Ideally the solution would be something I could apply using find and replace functionality in textpad set to POSIX extended regex.

Really appreciate help on this one as I have been banging my head against it for a while!

If I use a parser, I can isolate the variable string I want to 'remove' using

(?<=<manufacturer>)(.*?)(?=<\/manufacturer>)

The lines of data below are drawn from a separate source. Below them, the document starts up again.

-- ==== Sys2Proof/Laws/UpdFabric.lean ====
section
/-! SUPPORT. What the operations of Machine/Fabric.lean change: one lemma for each, that its result differs from its state at most in the parts named,
and that what only grows has not gone back. -/

namespace Sys2Proof.Machine

theorem upd_putBlk (e : Blk) (s : State) : Upd [.fab] s (putBlk e s) := by
  unfold putBlk
  repeat' (first
    | with_reducible assumption
    | with_reducible exact Upd.refl _ _
    | (show subParts _ _ = true; rfl)
    | with_reducible apply Upd.ite
    | with_reducible apply Upd.comp (upd_modFab _ _)
    | split)

theorem upd_modSpare (k : Fin 64) (f : SpareBlk → SpareBlk) (s : State) : Upd [.fab] s (modSpare k f s) := by
  unfold modSpare
  repeat' (first
    | with_reducible assumption
    | with_reducible exact Upd.refl _ _
    | (show subParts _ _ = true; rfl)
    | with_reducible apply Upd.ite
    | with_reducible apply Upd.comp (upd_modFab _ _)
    | split)

theorem upd_evBoundary (s : State) : Upd [.ev] s (evBoundary s) := by
  unfold evBoundary
  dsimp only
  repeat' (first
    | with_reducible assumption
    | with_reducible exact Upd.refl _ _
    | (show subParts _ _ = true; rfl)
    | with_reducible apply Upd.ite
    | exact (fun _ => Nat.le_refl _)
    | with_reducible apply Upd.comp (upd_modEv _ _ ?_)
    | with_reducible apply Upd.comp (upd_evPut _ _)
    | split)

theorem upd_spareReport (s : State) : Upd [.fab, .ev, .sen] s (spareReport s) := by
  unfold spareReport
  repeat' (first
    | with_reducible assumption
    | with_reducible exact Upd.refl _ _
    | (show subParts _ _ = true; rfl)
    | with_reducible apply Upd.ite
    | with_reducible apply Upd.comp (upd_modFab _ _)
    | with_reducible apply Upd.comp (upd_raise _ _ _ _ _)
    | split)

theorem upd_modLane (l : Fin 18) (f : Lane → Lane) (s : State) : Upd [.fab] s (modLane l f s) := by
  unfold modLane
  repeat' (first
    | with_reducible assumption
    | with_reducible exact Upd.refl _ _
    | (show subParts _ _ = true; rfl)
    | with_reducible apply Upd.ite
    | with_reducible apply Upd.comp (upd_modFab _ _)
    | split)

theorem upd_laneReturn (s : State) : Upd [.fab, .ev, .sen] s (laneReturn s) := by
  unfold laneReturn
  repeat' (first
    | with_reducible assumption
    | with_reducible exact Upd.refl _ _
    | (show subParts _ _ = true; rfl)
    | with_reducible apply Upd.ite
    | with_reducible apply Upd.comp (upd_modFab _ _)
    | with_reducible apply Upd.comp (upd_raise _ _ _ _ _)
    | with_reducible apply Upd.comp (upd_modLane _ _ _)
    | split)

theorem upd_fabBoundary (s : State) : Upd [.fab, .ev, .sen] s (fabBoundary s) := by
  unfold fabBoundary
  repeat' (first
    | with_reducible assumption
    | with_reducible exact Upd.refl _ _
    | (show subParts _ _ = true; rfl)
    | with_reducible apply Upd.ite
    | with_reducible apply Upd.comp (upd_modFab _ _)
    | with_reducible apply Upd.comp (upd_spareReport _)
    | with_reducible apply Upd.comp (upd_laneReturn _)
    | split)

theorem upd_doLaneHandoff (l : Fin 18) (s : State) : Upd [.fab, .ev, .sen] s (doLaneHandoff l s) := by
  unfold doLaneHandoff
  repeat' (first
    | with_reducible assumption
    | with_reducible exact Upd.refl _ _
    | (show subParts _ _ = true; rfl)
    | with_reducible apply Upd.ite
    | with_reducible apply Upd.comp (upd_modFab _ _)
    | with_reducible apply Upd.comp (upd_modLane _ _ _)
    | with_reducible apply Upd.comp (upd_raiseIf _ _ _ _ _ _)
    | with_reducible apply Upd.comp (upd_raise _ _ _ _ _)
    | split)

theorem upd_doLaneStep (mismatch : Bool) (s : State) : Upd [.fab, .ev, .sen] s (doLaneStep mismatch s) := by
  unfold doLaneStep
  repeat' (first
    | with_reducible assumption
    | with_reducible exact Upd.refl _ _
    | (show subParts _ _ = true; rfl)
    | with_reducible apply Upd.ite
    | with_reducible apply Upd.comp (upd_modFab _ _)
    | with_reducible apply Upd.comp (upd_raise _ _ _ _ _)
    | with_reducible apply Upd.comp (upd_modLane _ _ _)
    | (extract_lets +onlyGivenNames x; first
        | (refine Upd.cut (P := [.fab, .ev, .sen]) (s := s) (x := x) ?_ ?_; (revert x; change Upd _ _ _); rotate_left; intro hx; clear_value x)
        | (refine Upd.cutL (P := [.fab, .ev, .sen]) (s := s) (x := x) ?_ ?_; (revert x; change Upd _ _ _); rotate_left; intro hx; clear_value x)
        | (refine Upd.cutR (P := [.fab, .ev, .sen]) (s := s) (x := x) ?_ ?_; (revert x; change Upd _ _ _); rotate_left; intro hx; clear_value x)
        | clear_value x)
    | split)

theorem upd_doMramBlockMove (blk : Nat) (s : State) : Upd [.fab, .ev, .sen] s (doMramBlockMove blk s) := by
  unfold doMramBlockMove
  repeat' (first
    | with_reducible assumption
    | with_reducible exact Upd.refl _ _
    | (show subParts _ _ = true; rfl)
    | with_reducible apply Upd.ite
    | with_reducible apply Upd.comp (upd_modFab _ _)
    | with_reducible apply Upd.comp (upd_raise _ _ _ _ _)
    | with_reducible apply Upd.comp (upd_putBlk _ _)
    | with_reducible apply Upd.comp (upd_modSpare _ _ _)
    | (extract_lets +onlyGivenNames x; first
        | (refine Upd.cut (P := [.fab, .ev, .sen]) (s := s) (x := x) ?_ ?_; (revert x; change Upd _ _ _); rotate_left; intro hx; clear_value x)
        | (refine Upd.cutL (P := [.fab, .ev, .sen]) (s := s) (x := x) ?_ ?_; (revert x; change Upd _ _ _); rotate_left; intro hx; clear_value x)
        | (refine Upd.cutR (P := [.fab, .ev, .sen]) (s := s) (x := x) ?_ ?_; (revert x; change Upd _ _ _); rotate_left; intro hx; clear_value x)
        | clear_value x)
    | split)

theorem upd_doMramBlockStep (fails : Bool) (s : State) : Upd [.fab, .ev, .sen] s (doMramBlockStep fails s) := by
  unfold doMramBlockStep
  repeat' (first
    | with_reducible assumption
    | with_reducible exact Upd.refl _ _
    | (show subParts _ _ = true; rfl)
    | with_reducible apply Upd.ite
    | with_reducible apply Upd.comp (upd_modFab _ _)
    | with_reducible apply Upd.comp (upd_raise _ _ _ _ _)
    | with_reducible apply Upd.comp (upd_putBlk _ _)
    | with_reducible apply Upd.comp (upd_modSpare _ _ _)
    | (extract_lets +onlyGivenNames x; first
        | (refine Upd.cut (P := [.fab, .ev, .sen]) (s := s) (x := x) ?_ ?_; (revert x; change Upd _ _ _); rotate_left; intro hx; clear_value x)
        | (refine Upd.cutL (P := [.fab, .ev, .sen]) (s := s) (x := x) ?_ ?_; (revert x; change Upd _ _ _); rotate_left; intro hx; clear_value x)
        | (refine Upd.cutR (P := [.fab, .ev, .sen]) (s := s) (x := x) ?_ ?_; (revert x; change Upd _ _ _); rotate_left; intro hx; clear_value x)
        | clear_value x)
    | split)

theorem upd_modBank (b : Fin 32) (f : BankH → BankH) (s : State) : Upd [.fab] s (modBank b f s) := by
  unfold modBank
  repeat' (first
    | with_reducible assumption
    | with_reducible exact Upd.refl _ _
    | (show subParts _ _ = true; rfl)
    | with_reducible apply Upd.ite
    | with_reducible apply Upd.comp (upd_modFab _ _)
    | split)

theorem upd_doSramRowMove (bank : Fin 32) (row : Nat) (s : State) : Upd [.fab, .ev, .sen] s (doSramRowMove bank row s) := by
  unfold doSramRowMove
  repeat' (first
    | with_reducible assumption
    | with_reducible exact Upd.refl _ _
    | (show subParts _ _ = true; rfl)
    | with_reducible apply Upd.ite
    | with_reducible apply Upd.comp (upd_modBank _ _ _)
    | with_reducible apply Upd.comp (upd_raise _ _ _ _ _)
    | split)

theorem upd_doSramRowStep (bank : Fin 32) (fails : Bool) (s : State) : Upd [.fab, .ev, .sen] s (doSramRowStep bank fails s) := by
  unfold doSramRowStep
  repeat' (first
    | with_reducible assumption
    | with_reducible exact Upd.refl _ _
    | (show subParts _ _ = true; rfl)
    | with_reducible apply Upd.ite
    | with_reducible apply Upd.comp (upd_modBank _ _ _)
    | with_reducible apply Upd.comp (upd_raise _ _ _ _ _)
    | split)

theorem upd_execEventRaised (code : Nat) (source : Nat) (point : Nat) (arg : Nat) (s : State) : ∃ u, execEventRaised code source point arg s = .next u ∧ Upd [.ev, .sen] s u := by
  unfold execEventRaised
  refine ⟨_, rfl, ?_⟩
  repeat' (first
    | with_reducible assumption
    | with_reducible exact Upd.refl _ _
    | (show subParts _ _ = true; rfl)
    | with_reducible apply Upd.ite
    | with_reducible apply Upd.comp (upd_raise _ _ _ _ _)
    | split)

theorem upd_laneFails (l : Fin 18) (carrier : Nat) (group : Nat) (s : State) : Upd [.fab, .ev, .sen] s (laneFails l carrier group s) := by
  unfold laneFails
  repeat' (first
    | with_reducible assumption
    | with_reducible exact Upd.refl _ _
    | (show subParts _ _ = true; rfl)
    | with_reducible apply Upd.ite
    | with_reducible apply Upd.comp (upd_modFab _ _)
    | with_reducible apply Upd.comp (upd_raise _ _ _ _ _)
    | with_reducible apply Upd.comp (upd_modLane _ _ _)
    | split)

theorem upd_execLaneJudge (l : Fin 18) (fails : Bool) (group : Nat) (retMismatch : Bool) (s : State) : ∃ u, execLaneJudge l fails group retMismatch s = .next u ∧ Upd [.fab, .ev, .sen] s u := by
  unfold execLaneJudge
  refine ⟨_, rfl, ?_⟩
  repeat' (first
    | with_reducible assumption
    | with_reducible exact Upd.refl _ _
    | (show subParts _ _ = true; rfl)
    | with_reducible apply Upd.ite
    | with_reducible apply Upd.comp (upd_modFab _ _)
    | with_reducible apply Upd.comp (upd_modLane _ _ _)
    | with_reducible apply Upd.comp (upd_laneFails _ _ _ _)
    | split)

theorem upd_execMramCorrectableError (blk : Nat) (s : State) : ∃ u, execMramCorrectableError blk s = .next u ∧ Upd [.fab] s u := by
  unfold execMramCorrectableError
  refine ⟨_, rfl, ?_⟩
  repeat' (first
    | with_reducible assumption
    | with_reducible exact Upd.refl _ _
    | (show subParts _ _ = true; rfl)
    | with_reducible apply Upd.ite
    | with_reducible apply Upd.comp (upd_modFab _ _)
    | with_reducible apply Upd.comp (upd_putBlk _ _)
    | split)

theorem upd_execSramCorrectableError (bank : Fin 32) (row : Nat) (s : State) : ∃ u, execSramCorrectableError bank row s = .next u ∧ Upd [.fab, .ev, .sen] s u := by
  unfold execSramCorrectableError
  refine ⟨_, rfl, ?_⟩
  repeat' (first
    | with_reducible assumption
    | with_reducible exact Upd.refl _ _
    | (show subParts _ _ = true; rfl)
    | with_reducible apply Upd.ite
    | with_reducible apply Upd.comp (upd_modBank _ _ _)
    | with_reducible apply Upd.comp (upd_raise _ _ _ _ _)
    | split)

end Sys2Proof.Machine
end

Is it possible to use that pattern to isolate the string I actually want to remove

e.g.,

(?<=<item_category>)(?<=<manufacturer>)(.*?)(?=<\/manufacturer>)(\s)
Eric
  • 43
  • 4
  • 3
    Use an XML parser instead of regex is my advice. Could you please explain more what do you want to achieve – Amen Jlili Apr 23 '15 at 13:43
  • Thanks for replying - I am trying to keep large (1GB) xml files intact, and fix 'corrupted' category fields that have occasionally been populated with the manufacturer string as well as the category – Eric Apr 23 '15 at 13:53
  • Yes. Your example is not clear though. – Amen Jlili Apr 23 '15 at 13:56
  • Hi - I have adjusted the examples. I have just shown the relevant fields, the 'dots' represent a number of other fields within the record. – Eric Apr 23 '15 at 14:23

1 Answers1

2

Suggestions that you use a parser are spot on.

Dealing with tags in regex can be a nightmare. Some programs fail at regex patterns in large text files and start corrupting the bits. Make sure you back up your work first.

But I simultaneously saw an opportunity to have some fun with this. This is only possible because the Manufacturer name is the same as the first part of the item_category.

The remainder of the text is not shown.